- **Action item**:
Scan the listing below for "columns", then report every line that has it.

- **Data under study**:
......

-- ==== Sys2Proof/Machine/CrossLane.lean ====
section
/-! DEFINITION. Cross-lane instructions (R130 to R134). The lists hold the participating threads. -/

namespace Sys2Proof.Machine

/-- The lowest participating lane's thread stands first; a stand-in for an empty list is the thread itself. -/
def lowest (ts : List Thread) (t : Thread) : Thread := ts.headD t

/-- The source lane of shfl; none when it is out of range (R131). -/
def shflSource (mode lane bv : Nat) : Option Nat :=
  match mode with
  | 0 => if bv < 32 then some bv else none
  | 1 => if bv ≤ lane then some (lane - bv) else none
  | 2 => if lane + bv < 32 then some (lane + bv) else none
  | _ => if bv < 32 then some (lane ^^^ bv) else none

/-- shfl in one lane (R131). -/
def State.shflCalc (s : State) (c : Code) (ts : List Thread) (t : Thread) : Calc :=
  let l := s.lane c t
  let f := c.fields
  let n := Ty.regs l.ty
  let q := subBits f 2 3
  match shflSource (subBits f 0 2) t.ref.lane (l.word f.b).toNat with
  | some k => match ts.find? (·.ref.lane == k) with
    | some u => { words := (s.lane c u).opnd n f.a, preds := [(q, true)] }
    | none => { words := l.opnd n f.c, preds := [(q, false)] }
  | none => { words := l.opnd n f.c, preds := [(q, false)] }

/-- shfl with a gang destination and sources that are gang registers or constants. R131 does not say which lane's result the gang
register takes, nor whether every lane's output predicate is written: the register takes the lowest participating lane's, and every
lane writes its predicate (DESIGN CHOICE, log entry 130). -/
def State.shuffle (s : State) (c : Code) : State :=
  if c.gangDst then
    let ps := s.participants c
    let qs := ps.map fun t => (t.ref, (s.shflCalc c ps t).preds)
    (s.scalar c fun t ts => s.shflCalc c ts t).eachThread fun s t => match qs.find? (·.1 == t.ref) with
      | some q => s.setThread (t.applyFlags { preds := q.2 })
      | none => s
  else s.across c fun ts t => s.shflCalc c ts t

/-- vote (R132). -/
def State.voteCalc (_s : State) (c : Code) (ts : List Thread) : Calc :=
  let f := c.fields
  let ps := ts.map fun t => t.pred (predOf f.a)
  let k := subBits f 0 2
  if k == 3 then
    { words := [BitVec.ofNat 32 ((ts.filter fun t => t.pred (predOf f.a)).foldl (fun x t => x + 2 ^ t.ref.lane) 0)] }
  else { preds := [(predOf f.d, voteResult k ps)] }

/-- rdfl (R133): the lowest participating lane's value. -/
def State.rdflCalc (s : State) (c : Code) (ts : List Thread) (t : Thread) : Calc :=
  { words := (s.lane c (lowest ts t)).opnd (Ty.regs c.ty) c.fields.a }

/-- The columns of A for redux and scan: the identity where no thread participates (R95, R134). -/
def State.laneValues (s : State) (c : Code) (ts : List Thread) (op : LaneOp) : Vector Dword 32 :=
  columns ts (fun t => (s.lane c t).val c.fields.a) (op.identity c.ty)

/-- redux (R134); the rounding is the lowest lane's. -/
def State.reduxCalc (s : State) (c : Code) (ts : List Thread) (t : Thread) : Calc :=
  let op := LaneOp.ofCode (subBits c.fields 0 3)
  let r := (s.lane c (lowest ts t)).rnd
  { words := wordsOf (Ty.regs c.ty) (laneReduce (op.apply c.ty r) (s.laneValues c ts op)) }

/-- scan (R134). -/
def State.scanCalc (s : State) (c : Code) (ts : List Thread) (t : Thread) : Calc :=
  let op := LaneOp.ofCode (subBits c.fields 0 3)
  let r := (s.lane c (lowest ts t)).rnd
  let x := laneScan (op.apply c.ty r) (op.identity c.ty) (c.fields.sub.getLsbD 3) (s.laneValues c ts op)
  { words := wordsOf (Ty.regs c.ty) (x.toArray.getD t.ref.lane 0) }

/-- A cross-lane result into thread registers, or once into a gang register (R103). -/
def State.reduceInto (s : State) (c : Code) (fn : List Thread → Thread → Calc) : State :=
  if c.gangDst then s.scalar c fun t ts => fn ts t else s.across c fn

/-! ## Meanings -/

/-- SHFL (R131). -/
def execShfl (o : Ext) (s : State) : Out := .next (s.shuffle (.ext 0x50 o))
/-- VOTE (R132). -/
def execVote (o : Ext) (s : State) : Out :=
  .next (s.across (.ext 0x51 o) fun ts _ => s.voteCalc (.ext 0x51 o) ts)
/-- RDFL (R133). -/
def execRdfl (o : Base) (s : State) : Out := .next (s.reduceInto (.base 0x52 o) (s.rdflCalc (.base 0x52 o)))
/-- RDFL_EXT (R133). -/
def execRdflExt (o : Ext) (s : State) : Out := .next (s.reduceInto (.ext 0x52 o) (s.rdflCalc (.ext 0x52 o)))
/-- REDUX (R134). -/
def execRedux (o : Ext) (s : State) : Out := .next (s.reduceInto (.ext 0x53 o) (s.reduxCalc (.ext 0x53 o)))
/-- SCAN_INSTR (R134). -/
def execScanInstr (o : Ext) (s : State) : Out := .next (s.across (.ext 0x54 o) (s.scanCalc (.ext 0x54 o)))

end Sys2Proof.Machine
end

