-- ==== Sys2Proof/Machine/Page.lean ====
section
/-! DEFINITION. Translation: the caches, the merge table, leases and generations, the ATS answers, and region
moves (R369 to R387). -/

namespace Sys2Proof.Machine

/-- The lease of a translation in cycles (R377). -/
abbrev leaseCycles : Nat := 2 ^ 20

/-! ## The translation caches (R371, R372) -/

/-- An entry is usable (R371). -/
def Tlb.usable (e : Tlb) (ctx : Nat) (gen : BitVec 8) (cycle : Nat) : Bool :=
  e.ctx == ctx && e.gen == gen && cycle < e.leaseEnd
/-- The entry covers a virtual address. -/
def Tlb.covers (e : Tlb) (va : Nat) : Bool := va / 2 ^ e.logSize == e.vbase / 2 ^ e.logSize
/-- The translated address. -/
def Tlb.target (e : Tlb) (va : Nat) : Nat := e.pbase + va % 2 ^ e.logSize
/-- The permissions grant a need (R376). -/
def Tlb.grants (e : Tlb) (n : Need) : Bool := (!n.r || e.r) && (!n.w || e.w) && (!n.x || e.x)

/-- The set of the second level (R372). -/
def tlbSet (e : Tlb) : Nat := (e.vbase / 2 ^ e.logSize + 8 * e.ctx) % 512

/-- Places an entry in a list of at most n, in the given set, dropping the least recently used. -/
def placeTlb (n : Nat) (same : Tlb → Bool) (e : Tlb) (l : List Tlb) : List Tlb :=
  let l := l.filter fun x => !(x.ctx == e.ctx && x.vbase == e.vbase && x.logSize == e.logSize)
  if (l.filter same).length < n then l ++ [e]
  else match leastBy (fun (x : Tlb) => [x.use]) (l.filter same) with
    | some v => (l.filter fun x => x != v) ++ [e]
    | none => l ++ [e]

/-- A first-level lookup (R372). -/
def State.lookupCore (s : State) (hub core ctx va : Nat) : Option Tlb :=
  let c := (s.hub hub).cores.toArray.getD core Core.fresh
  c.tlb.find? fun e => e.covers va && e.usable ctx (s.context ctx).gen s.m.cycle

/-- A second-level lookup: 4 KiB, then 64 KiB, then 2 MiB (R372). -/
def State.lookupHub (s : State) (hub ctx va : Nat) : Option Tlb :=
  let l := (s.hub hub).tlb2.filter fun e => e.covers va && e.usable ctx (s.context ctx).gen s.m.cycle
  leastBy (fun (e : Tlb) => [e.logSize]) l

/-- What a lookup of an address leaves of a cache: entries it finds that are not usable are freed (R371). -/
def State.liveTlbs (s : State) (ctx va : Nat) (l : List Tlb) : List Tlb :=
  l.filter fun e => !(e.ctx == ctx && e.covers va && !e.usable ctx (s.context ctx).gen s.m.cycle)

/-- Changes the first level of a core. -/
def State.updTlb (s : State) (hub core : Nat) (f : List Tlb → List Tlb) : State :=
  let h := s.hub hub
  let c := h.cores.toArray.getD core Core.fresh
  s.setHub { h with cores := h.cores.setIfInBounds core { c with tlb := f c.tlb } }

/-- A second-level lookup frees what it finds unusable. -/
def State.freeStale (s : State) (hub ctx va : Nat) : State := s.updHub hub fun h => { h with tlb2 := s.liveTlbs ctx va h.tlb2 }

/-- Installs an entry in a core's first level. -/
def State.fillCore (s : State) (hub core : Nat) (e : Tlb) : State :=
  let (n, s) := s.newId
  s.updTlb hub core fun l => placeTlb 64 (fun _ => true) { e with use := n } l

......

- **Task answer**:
/-- The columns of A for redux and scan: the identity where no thread participates (R95, R134). -/
  columns ts (fun t => (s.lane c t).val c.fields.a) (op.identity c.ty)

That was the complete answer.